*** DATA PROVIDED

-- ==== Sys2Proof/Tests/Slice0.lean ====
section
/-! SUPPORT. Tests: the checks of WellFormed refuse, the worked examples of spec/ come out as written there, and for every statement with
hypotheses a concrete state and operands that meet them. -/

namespace Sys2Proof.Tests

open Sys2Proof Sys2Proof.Machine

/-! ### WellFormed refuses (one term per check) -/

theorem test_wellFormed_refuses_short_image : (Instr.configReadComplete (List.replicate 95 0)).wellFormed = false := by decide
theorem test_wellFormed_refuses_long_image : (Instr.configReadComplete (List.replicate 97 0)).wellFormed = false := by decide
theorem test_wellFormed_refuses_entry_0 : (Instr.entryLost 0).wellFormed = false := by decide
theorem test_wellFormed_refuses_part_255 : (Instr.partStale 255 .levelPart).wellFormed = false := by decide
theorem test_wellFormed_refuses_lost_part_0 : (Instr.partLost 0 .portalPart).wellFormed = false := by decide
theorem test_wellFormed_refuses_source_255 : (Instr.overrideSecondTimerExpiry 255 .hold).wellFormed = false := by decide

/-- A frame of kind `k` with 49 payload bytes. -/
def overlong : Frame := { dest := 255, src := 9, tag := 0, payload := List.replicate 49 0, crc := 0 }

theorem test_wellFormed_refuses_49_bytes :
    ([Instr.levelFrame overlong, .portalFrame overlong, .identFrame overlong, .overrideFrame overlong, .trimFrame overlong,
      .clearFrame overlong, .identReqFrame overlong, .resetFrame overlong].any Instr.wellFormed) = false := by decide
theorem test_wellFormed_takes_limits :
    (Instr.configReadComplete (List.replicate 96 0)).wellFormed = true ∧ (Instr.entryLost 254).wellFormed = true ∧
      (Instr.identFrame { overlong with payload := List.replicate 48 0 }).wellFormed = true := by decide

/-- No row of the table gives bits, so no word spells a command. -/
theorem test_no_word_spells_a_command : decodeTableWord 8 0 = none ∧ decodeTableWord 16 0xFFFF = none := by decide

/-! ### Small states -/

/-- The profile of 04 section 4.1 (R62). -/
def profile : List Breakpoint := [⟨0, 1000⟩, ⟨60, 1000⟩, ⟨120, 500⟩, ⟨200, 250⟩, ⟨300, 120⟩, ⟨500, 40⟩]

/-- The record of station 14 of 04 section 4.10, with the defaults of 11 section 11.1. -/
def record14 : Record :=
  { Record.placeholder with
    address := 14, channelCount := 4, yield := 400, distanceA := 95, distanceB := some 1405, neighbours := [13, 15],
    profile := profile }

/-- Ten seconds after the reset. -/
def t0 : Time := 200000000

/-- Station 14 in RUNNING at 5000 counts, four channels DRIVING, 1000 counts into a PWM period. -/
def running : State :=
  let driving : Channel :=
    { Channel.atReset with state := .driving, command := 5000, applied := 5000, openTimer := some (t0 + 1000),
                           pulseStart := t0 - 1000 }
  { State.reset with
    now := t0,
    cl := { State.reset.cl with readDue := none, record := some record14 },
    pt := { entries := [newEntry 13 true t0, newEntry 15 true t0], neighbourLost := false },
    dc := { State.reset.dc with ratioA := some 709, ratioB := some 40 },
    le := { State.reset.le with station := .running, level := 5000, target := 5000, updateTimer := some (t0 + 10), firstUpdate := false },
    ch := { State.reset.ch with c0 := driving, c1 := driving, c2 := driving, c3 := driving, held := some 5000, delivered := 5000,
                                pwmTimer := some (t0 - 1000 + 10000) },
    lc := { State.reset.lc with params := some { address := 14, mask := 0xFF, rate := .low } } }

/-- The same station in LISTENING. -/
def listening : State := { running with le := { running.le with station := .listening, listeningTimer := some (t0 + 10) } }

/-- The same station in FALLBACK. -/
def fallback : State :=
  { running with
    cl := { running.cl with record := none, fallback := some { reportPeriod := 500, yield := 10 } },
    pt := PeerTable.atReset, le := { running.le with station := .fallback } }

/-- Station 14 as a photometer station of side A, its timers running. -/
def meter : State :=
  { running with
    cl := { running.cl with record := some { record14 with side := some .a } },
    pfe := { running.pfe with sampleTimer := some t0, reportTimer := some t0, placedAt := 0 } }

/-- The meter with SENSOR_FAULT present and the recovery timer running. -/
def faulty : State := { meter with pfe := { meter.pfe with sensorFault := true, recoveryTimer := some t0 }, phinInBand := false }

/-- A valid frame of kind `k` from `src` to `dest`, tag 3. -/
def sent (k : FrameKind) (dest src : Byte) (payload : List Byte) : Frame := sealedFrame k dest src 3 payload

/-- One field of the next state, if there is one. -/
def after {α : Type} (r : Result) (g : State → α) : Option α :=
  match r with
  | .next t => some (g t)
  | .fault _ => none
  | .refused _ => none

/-- A record in four pieces with its CRC. -/
def imageOf (head : List Byte) (crc : Word16) : List Byte :=
  head ++ [0, 0, 3, 232, 0, 60, 3, 232, 0, 120, 1, 244, 0, 200, 0, 250, 1, 44, 0, 120, 1, 244, 0, 40] ++ List.replicate 24 0 ++
    [60, 3, 232, 30, 5, 31, 64, 0, 60, 7, 208, 39, 16, 1, 244, 0, 250, 7, 208, 0, 50, 2, 2, 5, 31, 255, 255, 0, 0] ++ be16 crc.toNat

******

§ YOUR INSTRUCTIONS: Print, please, the lines above from the very first through the one that holds "97 0)).wellFormed = false := by decide", both included, word for word and with nothing else.

§ ANSWER SECTION:
-- ==== Sys2Proof/Tests/Slice0.lean ====
section
/-! SUPPORT. Tests: the checks of WellFormed refuse, the worked examples of spec/ come out as written there, and for every statement with
hypotheses a concrete state and operands that meet them. -/

namespace Sys2Proof.Tests

open Sys2Proof Sys2Proof.Machine

/-! ### WellFormed refuses (one term per check) -/

theorem test_wellFormed_refuses_short_image : (Instr.configReadComplete (List.replicate 95 0)).wellFormed = false := by decide
theorem test_wellFormed_refuses_long_image : (Instr.configReadComplete (List.replicate 97 0)).wellFormed = false := by decide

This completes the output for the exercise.